This shows the number of uses of the stage ("count") and the mean rates over 1-, 5- and 15-minute intervals ('m1_rate', etc.). From the above, we can see that the solr-default stage has been executed 110,855 times, with a mean rate of 9.18 events per second.

If you prefer to see the metrics for the entire stage type, you can omit the stage name entirely, and simply get metrics for the stage type. This takes the form of stages.index.stageType.ok (for an index pipeline) or stages.query.stageName.ok (for a query pipeline). Here is an example, using the solr-index stage type:

{
  "version" : "3.0.0",
  "gauges" : { },
  "counters" : { },
  "histograms" : { },
  "meters" : {
    "stages.index.solr-index.ok" : {
      "count" : 116425,
      "m15_rate" : 6.178851947720613,
      "m1_rate" : 8.814380052133192,
      "m5_rate" : 8.585203640734829,
      "mean_rate" : 9.19499774409566,
      "units" : "events/second"
    }
  },
  "timers" : { }
}

In this example, we see that the solr-index stage has been successfully run 116,425 times, with a mean rate of 9.19 events per second.

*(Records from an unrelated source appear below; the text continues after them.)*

/-! ## The register block -/

/-- 20_memory.md R61, R64: every register that exists is a word at its own aligned address. -/
def Obligations.RegisterAddresses : Prop :=
  ∀ p : Params, Params.wf p = true →
    (∀ r, regAddr p.base r % 4 = 0) ∧
    (∀ r q, Params.has p r = true → Params.has p q = true → r ≠ q →
      regAddr p.base r + 4 ≤ regAddr p.base q ∨ regAddr p.base q + 4 ≤ regAddr p.base r) ∧
    regAddr p.base .gcr = p.base ∧ regAddr p.base .btr = p.base + 4 ∧ regAddr p.base .timer = p.base + 8 ∧
    regAddr p.base .rxmask = p.base + 16 ∧ regAddr p.base .iflag = p.base + 48 ∧
    (∀ i, regAddr p.base (.mb i .cs) = p.base + 128 + 16 * i ∧ regAddr p.base (.mb i .id) = p.base + 132 + 16 * i ∧
      regAddr p.base (.mb i .d0) = p.base + 136 + 16 * i ∧ regAddr p.base (.mb i .d1) = p.base + 140 + 16 * i)

/-- 20_memory.md R72 on the mailbox file: a read returns what the last write left, and a write changes no other register and
no byte outside its word. -/
def Obligations.ReadAfterWrite : Prop :=
  ∀ (s : State) (i : Nat) (w : MbWord) (v : Word), Memory.wf s.mem = true → s.lpmack = false → i < s.params.numMb →
    ∃ t, writeReg (.mb i w) v .next s = .next t ∧ t.peek (.mb i w) = v ∧
      (∀ r, r ≠ .mb i w → t.peek r = s.peek r) ∧ sameBytesOutside (s.mbAddr i w) 4 s t ∧ Memory.wf t.mem = true ∧
      t.history = .write (.mb i w) v :: s.history

/-- 20_memory.md R68. -/
def Obligations.FlagClearClearsOneBit : Prop :=
  (∀ (s : State) (i : Nat), i < 32 →
    ∃ t, flagClear i .next s = .next t ∧ (∀ j, t.flag j = if j = i then false else s.flag j) ∧ sameControl s t ∧
      sameBytes s t ∧ sameHidden s t ∧ t.history = .write .iflag (1#32 <<< i) :: s.history) ∧
  (∀ (s : State) (v : Word) (j : Nat), (s.afterWrite .iflag v).flag j = if v.getLsbD j then false else s.flag j)

/-- 20_memory.md R70, with the fields and conditions of 10_state.md R34 to R36: which fields a write changes and which it
leaves; `SOFTRST` is set by a written 1 in every mode, and a written 0 leaves it to the controller (bits the spec does not
name keep their value, and the written 0 of `SOFTRST`: log entry 11). -/
def Obligations.WritesThatDoNotTake : Prop :=
  ∀ (s : State) (v : Word),
    (∀ f ∈ [Gcr.frzack, Gcr.lpmack], f.get (s.afterWrite .gcr v).gcr = f.get s.gcr) ∧
    (∀ f ∈ [Gcr.mdis, Gcr.frz, Gcr.halt], f.get (s.afterWrite .gcr v).gcr = f.get v) ∧
    (s.afterWrite .gcr v).softrst = (if Gcr.softrst.bit v then true else s.softrst) ∧
    (∀ f ∈ [Gcr.rfen, Gcr.srxdis, Gcr.irmq, Gcr.dma, Gcr.maxmb],
      f.get (s.afterWrite .gcr v).gcr = if s.frzack then f.get v else f.get s.gcr) ∧
    (∀ k ∈ [27, 26, 23, 22, 21, 19, 18, 14, 13, 12, 11, 10, 9, 8, 7],
      (s.afterWrite .gcr v).gcr.getLsbD k = s.gcr.getLsbD k) ∧
    Btr.clksrc.get (s.afterWrite .btr v).btr = (if s.lpmack then Btr.clksrc.get v else Btr.clksrc.get s.btr) ∧
    (∀ f ∈ [Btr.presdiv, Btr.rjw, Btr.pseg1, Btr.pseg2, Btr.lpb, Btr.propseg],
      f.get (s.afterWrite .btr v).btr = if s.frzack then f.get v else f.get s.btr) ∧
    (∀ k ∈ [15, 14, 11, 10, 9, 8, 7, 6, 5, 4, 3], (s.afterWrite .btr v).btr.getLsbD k = s.btr.getLsbD k) ∧
    (s.afterWrite .rxmask v).rxmask = (if s.frzack then v else s.rxmask) ∧
    (∀ r, (s.afterWrite r v).history = .write r v :: s.history)

/-- 20_memory.md R67, R69: reading TIMER releases the lock and does nothing else; reading any other register changes
nothing. -/
def Obligations.TimerReadReleasesLock : Prop :=
  ∀ (s : State) (r : Reg), Params.has s.params r = true →
    ∃ t, readReg r (fun v u => if v = s.peek r then .next u else .fault (.noSuchRegister 0)) s = .next t ∧
      t.lock = (if r = .timer then none else s.lock) ∧ sameBlock s t ∧ t.abortReq = s.abortReq ∧
      t.rxBegun = s.rxBegun ∧ sameEngine s t ∧ t.history = .read r (s.peek r) :: s.history

/-- 20_memory.md R71. -/
def Obligations.LockEngagedByReceiveOnly : Prop :=
  (∀ (s t : State) (i : Fin 32) (n m : Nat), s.seq = .run (.receive .s2) i n → exec (.receive m) s = .next t →
    (∀ st b, codeValue (s.mbCode i) = some (.receive st b) → st ≠ .inactive → t.lock = some i.val) ∧
    ((∀ b, codeValue (s.mbCode i) = some (.receive .inactive b) → t.lock = s.lock) ∧
      (∀ st, codeValue (s.mbCode i) = some (.transmit st) → t.lock = s.lock))) ∧
  (∀ (s t : State) (i : Fin 32) (n : Nat), s.seq = .run (.transmit .s1) i n → exec .transmit s = .next t → t.lock = s.lock) ∧
  (∀ (s t : State) (i : Fin 32) (n m : Nat), s.seq = .run (.abort .s1) i n → exec (.abort m) s = .next t → t.lock = s.lock) ∧
  (∀ (s t : State) (i : Fin 32) (n : Nat), s.seq = .run (.init .e1) i n ∨ s.seq = .run (.init .e3) i n →
    exec .init s = .next t → t.lock = s.lock)

/-! ## INIT -/

/-- 42_controller_init.md R161: the labels V0 to V3 in their order, what each tests, and that none touches a register; the
operands and the bit timing kept are those A1 begins with. (Like every claim about `INIT`, under the assumptions (a) and (b)
of 70_reset_and_hazards.md R257: log entry 25; that `State.refuse` and `State.close` keep the report port is log entry 16,
DEDUCED.) -/
def Obligations.InitValidates : Prop :=
  (∀ (s : State) (i : Fin 32) (n : Nat), s.seq = .run (.init .v0) i n →
    (s.mode = .running → exec .init s = .next (s.refuse .alreadyInitialised)) ∧
    (s.mode ≠ .running → checkHeaderSequence s.params.numMb s.ops.headers = none →
      exec .init s = .next (s.refuse .invalidOperand)) ∧
    (∀ hs, s.mode ≠ .running → checkHeaderSequence s.params.numMb s.ops.headers = some hs →
      ∃ t, exec .init s = .next t ∧ t.seq = .run (.init .v1) 0 0 ∧ t.work.settings = s.ops.settings ∧
        t.work.headers = hs ∧ samePorts s t ∧ untouched s t)) ∧
  (∀ (s : State) (i : Fin 32) (n : Nat) (st : CanSettings), s.seq = .run (.init .v1) i n → s.work.settings = st →
    (st.dmaEnable = true → st.fifoEnabled = false → exec .init s = .next (s.close (.err .settingsError) .idle)) ∧
    (st.dmaEnable = false ∨ st.fifoEnabled = true → exec .init s = .next (s.goto (.init .v2) i))) ∧
  (∀ (s : State) (i : Fin 32) (n : Nat) (st : CanSettings), s.seq = .run (.init .v2) i n → s.work.settings = st →
    (btcalc st.sourceFrequency.toNat st.canFrequency.toNat = .settingsError →
      exec .init s = .next (s.close (.err .settingsError) .idle)) ∧
    (∀ q, btcalc st.sourceFrequency.toNat st.canFrequency.toNat = .tqsOutOfRange q →
      exec .init s = .next (s.close (.fatal (.tqsOutOfRange q)) .faulted)) ∧
    (∀ r, btcalc st.sourceFrequency.toNat st.canFrequency.toNat = .refused r → exec .init s = .next (s.refuse r)) ∧
    (∀ bt, btcalc st.sourceFrequency.toNat st.canFrequency.toNat = .ok bt →
      ∃ t, exec .init s = .next t ∧ t.seq = .run (.init .v3) i 0 ∧ t.work = { s.work with bt := bt } ∧ samePorts s t ∧
        untouched s t)) ∧
  (∀ (s : State) (i : Fin 32) (n : Nat), s.seq = .run (.init .v3) i n →
    (s.work.settings.fifoEnabled = true → exec .init s = .next (s.refuse .fifoNotModelled)) ∧
    (s.work.settings.fifoEnabled = false → exec .init s = .next (s.goto (.init .a1r) i)))

/-- 42_controller_init.md R162 to R165, R168 and 20_memory.md R66: the register accesses of `INIT` outside its waits and its
mailbox loop, two to a field update, one to a step, with the word written and the label that follows, and that nothing else
changes (assumptions (a) and (b) of 70_reset_and_hazards.md R257: log entry 25). -/
def Obligations.InitGlobalAccesses : Prop :=
  (∀ (s : State) (i : Fin 32) (n : Nat), ∀ row ∈
      [(InitStep.a1r, Reg.gcr, InitStep.a1w), (.a3r, .btr, .a3w), (.a4r, .gcr, .a4w), (.a6r, .gcr, .a6w),
       (.a8r, .gcr, .a8w), (.b1r, .gcr, .b1w), (.c1r, .gcr, .c1w), (.d1r, .gcr, .d1w), (.d2r, .btr, .d2w),
       (.f1r, .gcr, .f1w)],
    s.seq = .run (.init row.1) i n →
    ∃ t, exec .init s = .next t ∧ t.seq = .run (.init row.2.2) i 0 ∧ t.work = { s.work with t := s.peek row.2.1 } ∧
      t.history = .read row.2.1 (s.peek row.2.1) :: s.history ∧ sameBlock s t ∧ sameHidden s t ∧ sameEngine s t ∧
      samePorts s t) ∧
  (∀ (s : State) (i : Fin 32) (n : Nat), ∀ row ∈
      [(InitStep.a1w, Gcr.mdis.set s.work.t 1, InitStep.a2), (.a4w, Gcr.mdis.set s.work.t 0, .a5),
       (.a6w, Gcr.softrst.set s.work.t 1, .a7), (.a8w, Gcr.mdis.set s.work.t 1, .a9),
       (.b1w, Gcr.mdis.set s.work.t 0, .b2), (.c1w, Gcr.halt.set (Gcr.frz.set s.work.t 1) 1, .c2),
       (.d1w, configureGcr s.work.settings s.work.headers.length s.work.t, .d2r),
       (.f1w, Gcr.halt.set (Gcr.frz.set s.work.t 0) 0, .f2)],
    s.seq = .run (.init row.1) i n →
    ∃ t, exec .init s = .next t ∧ t.seq = .run (.init row.2.2) i 0 ∧ t.gcr = (s.afterWrite .gcr row.2.1).gcr ∧
      t.history = .write .gcr row.2.1 :: s.history ∧ t.btr = s.btr ∧ t.rxmask = s.rxmask ∧ t.timer = s.timer ∧
      t.iflag = s.iflag ∧ sameBytes s t ∧ sameHidden s t ∧ t.mode = s.mode ∧
      t.maxMailbox = (if row.1 = .d1w then BitVec.ofNat 5 (s.work.headers.length - 1) else s.maxMailbox) ∧
      t.params = s.params ∧ t.ops = s.ops ∧ t.script = s.script ∧ t.tick = s.tick ∧ t.work = s.work ∧ samePorts s t) ∧
  (∀ (s : State) (i : Fin 32) (n : Nat), ∀ row ∈
      [(InitStep.a3w, Btr.clksrc.set s.work.t s.work.settings.clockSource.toNat, InitStep.a4r),
       (.d2w, configureBtr s.work.settings s.work.bt s.work.t, .d3)],
    s.seq = .run (.init row.1) i n →
    ∃ t, exec .init s = .next t ∧ t.seq = .run (.init row.2.2) i 0 ∧ t.btr = (s.afterWrite .btr row.2.1).btr ∧
      t.history = .write .btr row.2.1 :: s.history ∧ t.gcr = s.gcr ∧ t.rxmask = s.rxmask ∧ t.timer = s.timer ∧
      t.iflag = s.iflag ∧ sameBytes s t ∧ sameHidden s t ∧ sameEngine s t ∧ t.work = s.work ∧ samePorts s t) ∧
  (∀ (s : State) (i : Fin 32) (n : Nat), s.seq = .run (.init .d3) i n →
    ∃ t, exec .init s = .next t ∧ t.seq = .run (.init .e1) 0 0 ∧
      t.rxmask = (s.afterWrite .rxmask 0x00000000#32).rxmask ∧ t.history = .write .rxmask 0x00000000#32 :: s.history ∧
      t.gcr = s.gcr ∧ t.btr = s.btr ∧ t.timer = s.timer ∧ t.iflag = s.iflag ∧ sameBytes s t ∧ sameHidden s t ∧
      sameEngine s t ∧ t.work = s.work ∧ samePorts s t)

/-- 42_controller_init.md R166, R167 and 43_transmit.md R181: the configure loop's accesses for a mailbox with header `h`,
in their order, and where the loop goes after the last of them (assumptions (a) and (b) of 70_reset_and_hazards.md R257: log
entry 25). -/
def Obligations.InitMailboxAccesses : Prop :=
  ∀ (s : State) (i : Fin 32) (n : Nat) (h : MailboxHeader), i.val < s.params.numMb → s.work.headers[i.val]? = some h →
    (s.seq = .run (.init .e1) i n → ∃ t, exec .init s = .next t ∧ t.seq = .run (.init .e2) i 0 ∧
      t.work.c = s.mbWord i .cs ∧ t.history = .read (.mb i .cs) (s.mbWord i .cs) :: s.history ∧ sameBlock s t) ∧
    (s.seq = .run (.init .w1) i n → ∃ t, exec .init s = .next t ∧ t.seq = .run (.init .w2) i 0 ∧
      t.history = .write .iflag (1#32 <<< i.val) :: s.history ∧ t.iflag = s.iflag &&& ~~~(1#32 <<< i.val) ∧
      sameControl s t ∧ sameBytes s t) ∧
    (∀ row ∈
        [(InitStep.e2, MbWord.cs, withCode s.work.c (if MessageBufferCode.isReceive h.code then 0b0000#4 else 0b1000#4),
            InitStep.e3),
         (.w2, .id, packId h.priority (.base 0#11), .w3), (.w3, .d0, packData (.data (.base 0#11) []) 0, .w4),
         (.w4, .d1, packData (.data (.base 0#11) []) 1, .w5)],
      s.seq = .run (.init row.1) i n → ∃ t, exec .init s = .next t ∧ t.seq = .run (.init row.2.2.2) i 0 ∧
        t.history = .write (.mb i row.2.1) row.2.2.1 :: s.history ∧
        t.mem = (s.afterWrite (.mb i row.2.1) row.2.2.1).mem ∧ sameControl s t ∧ t.iflag = s.iflag) ∧
    (s.seq = .run (.init .w5) i n → ∃ t, exec .init s = .next t ∧
      t.seq = (if i.val + 1 < s.work.headers.length then .run (.init .e1) (i + 1) 0 else .run (.init .f1r) 0 0) ∧
      t.history = .write (.mb i .cs) (packCs h (.data (.base 0#11) [])) :: s.history ∧
      t.mem = (s.afterWrite (.mb i .cs) (packCs h (.data (.base 0#11) []))).mem ∧ sameControl s t ∧
      t.iflag = s.iflag)

/-- 00_scope.md R13 at every wait of `INIT` (R162 to R164, R168), of `ABORT` (R200 S4) and at the busy loop of `RECEIVE`
(R190 S2): a failing read stays and counts, one too many is `WaitLimitExceeded`; and where a wait of `INIT` ends
(assumptions (a) and (b) of 70_reset_and_hazards.md R257: log entry 25). That the report port keeps its value at the fatal
end is log entry 16 (DEDUCED). -/
def Obligations.WaitsReadAgain : Prop :=
  (∀ l, exceeds none l = false) ∧ (∀ l n, exceeds (some l) n = true ↔ l < n) ∧
  (∀ (s : State) (i : Fin 32) (n : Nat), ∀ row ∈ initWaits, s.seq = .run (.init row.1) i n →
    (s.gcr.getLsbD row.2.1 = row.2.2.1 →
      ∃ t, exec .init s = .next t ∧
        t.seq = .run (.init row.2.2.2.1) (if row.2.2.2.2 = none then i else 0) 0 ∧
        t.mode = row.2.2.2.2.getD s.mode ∧ t.history = .read .gcr s.gcr :: s.history ∧ sameBlock s t ∧
        sameHidden s t) ∧
    (s.gcr.getLsbD row.2.1 ≠ row.2.2.1 → exceeds s.params.waitLimit (n + 1) = false →
      exec .init s = .next ((s.afterRead .gcr).stay (.init row.1) i (n + 1))) ∧
    (s.gcr.getLsbD row.2.1 ≠ row.2.2.1 → exceeds s.params.waitLimit (n + 1) = true →
      exec .init s = .next ((s.afterRead .gcr).close (.fatal (.waitLimitExceeded (.init row.1))) .faulted))) ∧
  (∀ (s : State) (i : Fin 32) (n : Nat), s.seq = .run (.init .f2) i n → s.frzack = true →
    (exceeds s.params.waitLimit (n + 1) = false →
      exec .init s = .next ((s.afterRead .gcr).stay (.init .f2) i (n + 1))) ∧
    (exceeds s.params.waitLimit (n + 1) = true →
      exec .init s = .next ((s.afterRead .gcr).close (.fatal (.waitLimitExceeded (.init .f2))) .faulted))) ∧
  (∀ (s : State) (i : Fin 32) (n m : Nat), s.seq = .run (.abort .s4) i n → s.flag i = false →
    (exceeds s.params.waitLimit (n + 1) = false →
      exec (.abort m) s = .next ((s.afterRead .iflag).stay (.abort .s4) i (n + 1))) ∧
    (exceeds s.params.waitLimit (n + 1) = true →
      exec (.abort m) s = .next ((s.afterRead .iflag).close (.fatal (.waitLimitExceeded (.abort .s4))) .faulted))) ∧
  (∀ (s : State) (i : Fin 32) (n m : Nat) (st : RxState), s.seq = .run (.receive .s2) i n → i.val < s.params.numMb →
    codeValue (s.mbCode i) = some (.receive st true) →
    (exceeds s.params.waitLimit (n + 1) = false →
      ∃ t, exec (.receive m) s = .next t ∧ t.seq = .run (.receive .s2) i (n + 1) ∧
        t.history = .read (.mb i .cs) (s.mbWord i .cs) :: s.history ∧ sameBlock s t) ∧
    (exceeds s.params.waitLimit (n + 1) = true →
      ∃ t, exec (.receive m) s = .next t ∧ t.seq = .faulted ∧
        t.result = .fatal (.waitLimitExceeded (.receive .s2)) ∧
        t.history = .read (.mb i .cs) (s.mbWord i .cs) :: s.history ∧ sameBlock s t))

Web Service Endpoint Metrics

For each web service endpoint, Fusion keeps a timer recording the duration and rate of requests. The duration is calculated using an exponentially-weighted moving average with a heavy bias toward measurements from the last 5 minutes.

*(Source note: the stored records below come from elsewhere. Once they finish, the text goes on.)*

/-! ## `State.latchMaxMailbox` -/

@[simp] theorem State.latchMaxMailbox_params (s : State) :
    (s.latchMaxMailbox).params = s.params := rfl
@[simp] theorem State.latchMaxMailbox_seq (s : State) :
    (s.latchMaxMailbox).seq = s.seq := rfl
@[simp] theorem State.latchMaxMailbox_mode (s : State) :
    (s.latchMaxMailbox).mode = s.mode := rfl
@[simp] theorem State.latchMaxMailbox_maxMailbox (s : State) : (s.latchMaxMailbox).maxMailbox = BitVec.ofNat 5 (s.work.headers.length - 1) := rfl
@[simp] theorem State.latchMaxMailbox_result (s : State) :
    (s.latchMaxMailbox).result = s.result := rfl
@[simp] theorem State.latchMaxMailbox_report (s : State) :
    (s.latchMaxMailbox).report = s.report := rfl
@[simp] theorem State.latchMaxMailbox_work (s : State) :
    (s.latchMaxMailbox).work = s.work := rfl
@[simp] theorem State.latchMaxMailbox_refusalMark (s : State) :
    (s.latchMaxMailbox).refusalMark = s.refusalMark := rfl
@[simp] theorem State.latchMaxMailbox_cmd (s : State) :
    (s.latchMaxMailbox).cmd = s.cmd := rfl
@[simp] theorem State.latchMaxMailbox_ops (s : State) :
    (s.latchMaxMailbox).ops = s.ops := rfl
@[simp] theorem State.latchMaxMailbox_gcr (s : State) :
    (s.latchMaxMailbox).gcr = s.gcr := rfl
@[simp] theorem State.latchMaxMailbox_btr (s : State) :
    (s.latchMaxMailbox).btr = s.btr := rfl
@[simp] theorem State.latchMaxMailbox_rxmask (s : State) :
    (s.latchMaxMailbox).rxmask = s.rxmask := rfl
@[simp] theorem State.latchMaxMailbox_iflag (s : State) :
    (s.latchMaxMailbox).iflag = s.iflag := rfl
@[simp] theorem State.latchMaxMailbox_timer (s : State) :
    (s.latchMaxMailbox).timer = s.timer := rfl
@[simp] theorem State.latchMaxMailbox_mem (s : State) :
    (s.latchMaxMailbox).mem = s.mem := rfl
@[simp] theorem State.latchMaxMailbox_lock (s : State) :
    (s.latchMaxMailbox).lock = s.lock := rfl
@[simp] theorem State.latchMaxMailbox_abortReq (s : State) :
    (s.latchMaxMailbox).abortReq = s.abortReq := rfl
@[simp] theorem State.latchMaxMailbox_rxBegun (s : State) :
    (s.latchMaxMailbox).rxBegun = s.rxBegun := rfl
@[simp] theorem State.latchMaxMailbox_history (s : State) :
    (s.latchMaxMailbox).history = s.history := rfl
@[simp] theorem State.latchMaxMailbox_script (s : State) :
    (s.latchMaxMailbox).script = s.script := rfl
@[simp] theorem State.latchMaxMailbox_tick (s : State) :
    (s.latchMaxMailbox).tick = s.tick := rfl

/-! ## `State.keep` -/

@[simp] theorem State.keep_params (w : Work) (s : State) :
    (s.keep w).params = s.params := rfl
@[simp] theorem State.keep_seq (w : Work) (s : State) :
    (s.keep w).seq = s.seq := rfl
@[simp] theorem State.keep_mode (w : Work) (s : State) :
    (s.keep w).mode = s.mode := rfl
@[simp] theorem State.keep_maxMailbox (w : Work) (s : State) :
    (s.keep w).maxMailbox = s.maxMailbox := rfl
@[simp] theorem State.keep_result (w : Work) (s : State) :
    (s.keep w).result = s.result := rfl
@[simp] theorem State.keep_report (w : Work) (s : State) :
    (s.keep w).report = s.report := rfl
@[simp] theorem State.keep_work (w : Work) (s : State) : (s.keep w).work = w := rfl
@[simp] theorem State.keep_refusalMark (w : Work) (s : State) :
    (s.keep w).refusalMark = s.refusalMark := rfl
@[simp] theorem State.keep_cmd (w : Work) (s : State) :
    (s.keep w).cmd = s.cmd := rfl
@[simp] theorem State.keep_ops (w : Work) (s : State) :
    (s.keep w).ops = s.ops := rfl
@[simp] theorem State.keep_gcr (w : Work) (s : State) :
    (s.keep w).gcr = s.gcr := rfl
@[simp] theorem State.keep_btr (w : Work) (s : State) :
    (s.keep w).btr = s.btr := rfl
@[simp] theorem State.keep_rxmask (w : Work) (s : State) :
    (s.keep w).rxmask = s.rxmask := rfl
@[simp] theorem State.keep_iflag (w : Work) (s : State) :
    (s.keep w).iflag = s.iflag := rfl
@[simp] theorem State.keep_timer (w : Work) (s : State) :
    (s.keep w).timer = s.timer := rfl
@[simp] theorem State.keep_mem (w : Work) (s : State) :
    (s.keep w).mem = s.mem := rfl
@[simp] theorem State.keep_lock (w : Work) (s : State) :
    (s.keep w).lock = s.lock := rfl
@[simp] theorem State.keep_abortReq (w : Work) (s : State) :
    (s.keep w).abortReq = s.abortReq := rfl
@[simp] theorem State.keep_rxBegun (w : Work) (s : State) :
    (s.keep w).rxBegun = s.rxBegun := rfl
@[simp] theorem State.keep_history (w : Work) (s : State) :
    (s.keep w).history = s.history := rfl
@[simp] theorem State.keep_script (w : Work) (s : State) :
    (s.keep w).script = s.script := rfl
@[simp] theorem State.keep_tick (w : Work) (s : State) :
    (s.keep w).tick = s.tick := rfl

These metrics have names in the form: com.lucidworks.apollo.resources.serviceName.methodName.weighted.timer, or for a specific example, com.lucidworks.apollo.resources.CollectionResource.getCollectionMetrics.weighted.timer:

"com.lucidworks.apollo.resources.CollectionResource.getCollectionMetrics.weighted.timer" : {
      "count" : 2624,
      "max" : 0.134712,
      "mean" : 0.031589107976653694,
      "min" : 0.022424000000000003,
      "p50" : 0.028440000000000003,
      "p75" : 0.036908,
      "p95" : 0.044644449999999995,
      "p98" : 0.05026944,
      "p99" : 0.05444051000000004,
      "p999" : 0.134693411,
      "stddev" : 0.00936497282768644,
      "m15_rate" : 0.07113433590025664,
      "m1_rate" : 0.06387037028343223,
      "m5_rate" : 0.06218407166715861,
      "mean_rate" : 0.0663172057583814,
      "duration_units" : "seconds",
      "rate_units" : "calls/second"
    }

Solr Request Metrics

The system keeps track of the performance of requests to each Solr server that it communicates with.

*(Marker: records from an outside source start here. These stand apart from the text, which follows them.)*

-- ==== Sys2Proof/Laws/Observe.lean ====
section
/-! SUPPORT. What the named updates of the state do to the values read off it: the bits of GCR, the flags and the mailbox
words. -/

namespace Sys2Proof.Machine

/-! ## `State.stay` -/

@[simp] theorem State.stay_mdis (p : Position) (i : Fin 32) (n : Nat) (s : State) : (s.stay p i n).mdis = s.mdis := by
  simp only [State.mdis, State.stay_gcr]
@[simp] theorem State.stay_frz (p : Position) (i : Fin 32) (n : Nat) (s : State) : (s.stay p i n).frz = s.frz := by
  simp only [State.frz, State.stay_gcr]
@[simp] theorem State.stay_halt (p : Position) (i : Fin 32) (n : Nat) (s : State) : (s.stay p i n).halt = s.halt := by
  simp only [State.halt, State.stay_gcr]
@[simp] theorem State.stay_softrst (p : Position) (i : Fin 32) (n : Nat) (s : State) : (s.stay p i n).softrst = s.softrst := by
  simp only [State.softrst, State.stay_gcr]
@[simp] theorem State.stay_frzack (p : Position) (i : Fin 32) (n : Nat) (s : State) : (s.stay p i n).frzack = s.frzack := by
  simp only [State.frzack, State.stay_gcr]
@[simp] theorem State.stay_lpmack (p : Position) (i : Fin 32) (n : Nat) (s : State) : (s.stay p i n).lpmack = s.lpmack := by
  simp only [State.lpmack, State.stay_gcr]
@[simp] theorem State.stay_maxmb (p : Position) (i : Fin 32) (n : Nat) (s : State) : (s.stay p i n).maxmb = s.maxmb := by
  simp only [State.maxmb, State.stay_gcr]
@[simp] theorem State.stay_active (p : Position) (i : Fin 32) (n : Nat) (s : State) : (s.stay p i n).active = s.active := by
  simp only [State.active, State.stay_lpmack, State.stay_frzack, State.stay_softrst]
@[simp] theorem State.stay_mbLive (j : Nat) (p : Position) (i : Fin 32) (n : Nat) (s : State) : (s.stay p i n).mbLive j = s.mbLive j := by
  unfold State.mbLive; rw [State.stay_active, State.stay_maxmb, State.stay_params]
@[simp] theorem State.stay_flag (j : Nat) (p : Position) (i : Fin 32) (n : Nat) (s : State) : (s.stay p i n).flag j = s.flag j := by
  simp only [State.flag, State.stay_iflag]
@[simp] theorem State.stay_mbAddr (j : Nat) (u : MbWord) (p : Position) (i : Fin 32) (n : Nat) (s : State) : (s.stay p i n).mbAddr j u = s.mbAddr j u := by
  simp only [State.mbAddr, State.stay_params]
@[simp] theorem State.stay_mbWord (j : Nat) (u : MbWord) (p : Position) (i : Fin 32) (n : Nat) (s : State) : (s.stay p i n).mbWord j u = s.mbWord j u := by
  simp only [State.mbWord, State.stay_mbAddr, State.stay_mem]
@[simp] theorem State.stay_mbCode (j : Nat) (p : Position) (i : Fin 32) (n : Nat) (s : State) : (s.stay p i n).mbCode j = s.mbCode j := by
  simp only [State.mbCode, State.stay_mbWord]

/-! ## `State.goto` -/

@[simp] theorem State.goto_mdis (p : Position) (i : Fin 32) (s : State) : (s.goto p i).mdis = s.mdis := by
  simp only [State.mdis, State.goto_gcr]
@[simp] theorem State.goto_frz (p : Position) (i : Fin 32) (s : State) : (s.goto p i).frz = s.frz := by
  simp only [State.frz, State.goto_gcr]
@[simp] theorem State.goto_halt (p : Position) (i : Fin 32) (s : State) : (s.goto p i).halt = s.halt := by
  simp only [State.halt, State.goto_gcr]
@[simp] theorem State.goto_softrst (p : Position) (i : Fin 32) (s : State) : (s.goto p i).softrst = s.softrst := by
  simp only [State.softrst, State.goto_gcr]
@[simp] theorem State.goto_frzack (p : Position) (i : Fin 32) (s : State) : (s.goto p i).frzack = s.frzack := by
  simp only [State.frzack, State.goto_gcr]
@[simp] theorem State.goto_lpmack (p : Position) (i : Fin 32) (s : State) : (s.goto p i).lpmack = s.lpmack := by
  simp only [State.lpmack, State.goto_gcr]
@[simp] theorem State.goto_maxmb (p : Position) (i : Fin 32) (s : State) : (s.goto p i).maxmb = s.maxmb := by
  simp only [State.maxmb, State.goto_gcr]
@[simp] theorem State.goto_active (p : Position) (i : Fin 32) (s : State) : (s.goto p i).active = s.active := by
  simp only [State.active, State.goto_lpmack, State.goto_frzack, State.goto_softrst]
@[simp] theorem State.goto_mbLive (j : Nat) (p : Position) (i : Fin 32) (s : State) : (s.goto p i).mbLive j = s.mbLive j := by
  unfold State.mbLive; rw [State.goto_active, State.goto_maxmb, State.goto_params]
@[simp] theorem State.goto_flag (j : Nat) (p : Position) (i : Fin 32) (s : State) : (s.goto p i).flag j = s.flag j := by
  simp only [State.flag, State.goto_iflag]
@[simp] theorem State.goto_mbAddr (j : Nat) (u : MbWord) (p : Position) (i : Fin 32) (s : State) : (s.goto p i).mbAddr j u = s.mbAddr j u := by
  simp only [State.mbAddr, State.goto_params]
@[simp] theorem State.goto_mbWord (j : Nat) (u : MbWord) (p : Position) (i : Fin 32) (s : State) : (s.goto p i).mbWord j u = s.mbWord j u := by
  simp only [State.mbWord, State.goto_mbAddr, State.goto_mem]
@[simp] theorem State.goto_mbCode (j : Nat) (p : Position) (i : Fin 32) (s : State) : (s.goto p i).mbCode j = s.mbCode j := by
  simp only [State.mbCode, State.goto_mbWord]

The metrics have names in the form solr.solrIdentifier.requestType. The solrIdentifier is the address of the Solr instance, and the requestType can be 'get-requests', 'post-requests' or 'put-requests'.

This example shows get-requests to a Solr instance that is found on '10.0.1.8' and port 8983:

{
  "version" : "3.0.0",
  "gauges" : { },
  "counters" : { },
  "histograms" : { },
  "meters" : { },
  "timers" : {
    "solr.10.0.1.8-8983.get-requests" : {
      "count" : 3170,
      "max" : 0.873981,
      "mean" : 0.2451200904669261,
      "min" : 0.001678,
      "p50" : 0.318176,
      "p75" : 0.48169550000000005,
      "p95" : 0.53017705,
      "p98" : 0.5617982399999999,
      "p99" : 0.6281221800000003,
      "p999" : 0.8710894970000004,
      "stddev" : 0.2448979377578966,
      "m15_rate" : 0.02059326561557774,
      "m1_rate" : 0.03249432457272969,
      "m5_rate" : 0.030788223074952624,
      "mean_rate" : 0.033875616252208286,
      "duration_units" : "seconds",
      "rate_units" : "calls/second"
    }
  }
}

From this we can see that there have been 3,170 GET requests to that Solr instance, and the mean response rate is .03 requests per second.

Changing Metric Collection Frequency

The default frequency to collect metrics is 60 seconds. Since the metrics are stored in a system collection (and a Solr instance), the data can grow to be quite large over time. If you do not need metrics collection to happen as frequently (perhaps during initial implmentation), you can change the frequency by modifying the com.lucidworks.apollo.metrics.poll.seconds configuration parameter with the Configurations API.

For example:

curl -u user:pass -X PUT -H 'Content-type: application/json' -d '600' http://localhost:8764/api/apollo/configurations/com.lucidworks.apollo.metrics.poll.seconds

To disable metrics, you could set the com.lucidworks.apollo.metrics.poll.seconds parameter to '-1'.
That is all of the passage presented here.